Every entry, from first to last, must be written out exactly.
++++++++++
/-- 42_reference_ops.md R139. -/
def Obligations.PopLoadsTopOfStack : Prop :=
  ∀ (mf : Bool) (value : Half) (s : State) (n : Nat), s.HasOperand mf value n → s.work.Inv s.cfg →
    Instr.ofRt ⟨mf, value, 0x02⟩ = .pop mf value ∧ encode (.pop false 0) = [0x00, 0x00, 0x00, 0x02] ∧
    (s.work.regs.sp ≠ 0 →
      exec (.pop mf value) s =
        .next (s.advanced
          { s.work.regs with
            acc := Memory.read s.work.segs.stack (s.work.regs.sp - 1), sp := s.work.regs.sp - 1 }
          s.work.segs [])) ∧
    (s.work.regs.sp = 0 →
      exec (.pop mf value) s = .next (s.faulted .stackUnderflow 5 (some (.segment .stack)) 0))

/-- 42_reference_ops.md R140. -/
def Obligations.AddReplacesTopTwoBySum : Prop :=
  ∀ (mf : Bool) (value : Half) (s : State) (n : Nat), s.HasOperand mf value n → s.work.Inv s.cfg →
    let a := Memory.read s.work.segs.stack (s.work.regs.sp - 2)
    let b := Memory.read s.work.segs.stack (s.work.regs.sp - 1)
    Instr.ofRt ⟨mf, value, 0x03⟩ = .add mf value ∧ encode (.add false 0) = [0x00, 0x00, 0x00, 0x03] ∧
    (∀ u, 2 ≤ s.work.regs.sp → Stores s.cfg ((a + b : Nat) : Int) u →
      exec (.add mf value) s =
        .next (s.advanced { s.work.regs with sp := s.work.regs.sp - 1 }
          { s.work.segs with stack := Memory.write s.work.segs.stack (s.work.regs.sp - 2) u } [])) ∧
    (s.work.regs.sp < 2 →
      exec (.add mf value) s = .next (s.faulted .stackUnderflow 5 (some (.segment .stack)) 0)) ∧
    (2 ≤ s.work.regs.sp → TooWide s.cfg ((a + b : Nat) : Int) →
      exec (.add mf value) s =
        .next (s.faulted .cellWidthExceeded 9 (some (.segment .stack)) (s.work.regs.sp - 2)))

/-- 42_reference_ops.md R141. -/
def Obligations.LdaLoadsOperand : Prop :=
  ∀ (mf : Bool) (value : Half) (s : State) (n : Nat), s.HasOperand mf value n →
    Instr.ofRt ⟨mf, value, 0x04⟩ = .lda mf value ∧ encode (.lda false 3) = [0x00, 0x00, 0x03, 0x04] ∧
    encode (.lda true 1) = [0x01, 0x00, 0x01, 0x04] ∧
    (∀ u, Stores s.cfg n u →
      exec (.lda mf value) s = .next (s.advanced { s.work.regs with acc := u } s.work.segs [])) ∧
    (TooWide s.cfg n →
      exec (.lda mf value) s = .next (s.faulted .cellWidthExceeded 9 (some (.register .acc)) 0))

/-- 42_reference_ops.md R142: the index is the raw `value` whatever `mf` is, and out of range it faults whatever `mf`
is. -/
def Obligations.StaStoresAccumulator : Prop :=
  ∀ (mf : Bool) (value : Half) (s : State), s.work.Inv s.cfg →
    Instr.ofRt ⟨mf, value, 0x05⟩ = .sta mf value ∧ encode (.sta false 0) = [0x00, 0x00, 0x00, 0x05] ∧
    (value.toNat < s.cfg.cacheSize →
      exec (.sta mf value) s =
        .next (s.advanced s.work.regs
          { s.work.segs with cache := Memory.write s.work.segs.cache value.toNat s.work.regs.acc } [])) ∧
    (s.cfg.cacheSize ≤ value.toNat →
      exec (.sta mf value) s = .next (s.faulted .addressOutOfRange 3 (some (.segment .cache)) value.toNat))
++++++++++
→ **Completed task**
/-- 42_reference_ops.md R139. -/
def Obligations.PopLoadsTopOfStack : Prop :=
  ∀ (mf : Bool) (value : Half) (s : State) (n : Nat), s.HasOperand mf value n → s.work.Inv s.cfg →
    Instr.ofRt ⟨mf, value, 0x02⟩ = .pop mf value ∧ encode (.pop false 0) = [0x00, 0x00, 0x00, 0x02] ∧
    (s.work.regs.sp ≠ 0 →
      exec (.pop mf value) s =
        .next (s.advanced
          { s.work.regs with
            acc := Memory.read s.work.segs.stack (s.work.regs.sp - 1), sp := s.work.regs.sp - 1 }
          s.work.segs [])) ∧
    (s.work.regs.sp = 0 →
      exec (.pop mf value) s = .next (s.faulted .stackUnderflow 5 (some (.segment .stack)) 0))

/-- 42_reference_ops.md R140. -/
def Obligations.AddReplacesTopTwoBySum : Prop :=
  ∀ (mf : Bool) (value : Half) (s : State) (n : Nat), s.HasOperand mf value n → s.work.Inv s.cfg →
    let a := Memory.read s.work.segs.stack (s.work.regs.sp - 2)
    let b := Memory.read s.work.segs.stack (s.work.regs.sp - 1)
    Instr.ofRt ⟨mf, value, 0x03⟩ = .add mf value ∧ encode (.add false 0) = [0x00, 0x00, 0x00, 0x03] ∧
    (∀ u, 2 ≤ s.work.regs.sp → Stores s.cfg ((a + b : Nat) : Int) u →
      exec (.add mf value) s =
        .next (s.advanced { s.work.regs with sp := s.work.regs.sp - 1 }
          { s.work.segs with stack := Memory.write s.work.segs.stack (s.work.regs.sp - 2) u } [])) ∧
    (s.work.regs.sp < 2 →
      exec (.add mf value) s = .next (s.faulted .stackUnderflow 5 (some (.segment .stack)) 0)) ∧
    (2 ≤ s.work.regs.sp → TooWide s.cfg ((a + b : Nat) : Int) →
      exec (.add mf value) s =
        .next (s.faulted .cellWidthExceeded 9 (some (.segment .stack)) (s.work.regs.sp - 2)))

/-- 42_reference_ops.md R141. -/
def Obligations.LdaLoadsOperand : Prop :=
  ∀ (mf : Bool) (value : Half) (s : State) (n : Nat), s.HasOperand mf value n →
    Instr.ofRt ⟨mf, value, 0x04⟩ = .lda mf value ∧ encode (.lda false 3) = [0x00, 0x00, 0x03, 0x04] ∧
    encode (.lda true 1) = [0x01, 0x00, 0x01, 0x04] ∧
    (∀ u, Stores s.cfg n u →
      exec (.lda mf value) s = .next (s.advanced { s.work.regs with acc := u } s.work.segs [])) ∧
    (TooWide s.cfg n →
      exec (.lda mf value) s = .next (s.faulted .cellWidthExceeded 9 (some (.register .acc)) 0))

/-- 42_reference_ops.md R142: the index is the raw `value` whatever `mf` is, and out of range it faults whatever `mf`
is. -/
def Obligations.StaStoresAccumulator : Prop :=
  ∀ (mf : Bool) (value : Half) (s : State), s.work.Inv s.cfg →
    Instr.ofRt ⟨mf, value, 0x05⟩ = .sta mf value ∧ encode (.sta false 0) = [0x00, 0x00, 0x00, 0x05] ∧
    (value.toNat < s.cfg.cacheSize →
      exec (.sta mf value) s =
        .next (s.advanced s.work.regs
          { s.work.segs with cache := Memory.write s.work.segs.cache value.toNat s.work.regs.acc } [])) ∧
    (s.cfg.cacheSize ≤ value.toNat →
      exec (.sta mf value) s = .next (s.faulted .addressOutOfRange 3 (some (.segment .cache)) value.toNat))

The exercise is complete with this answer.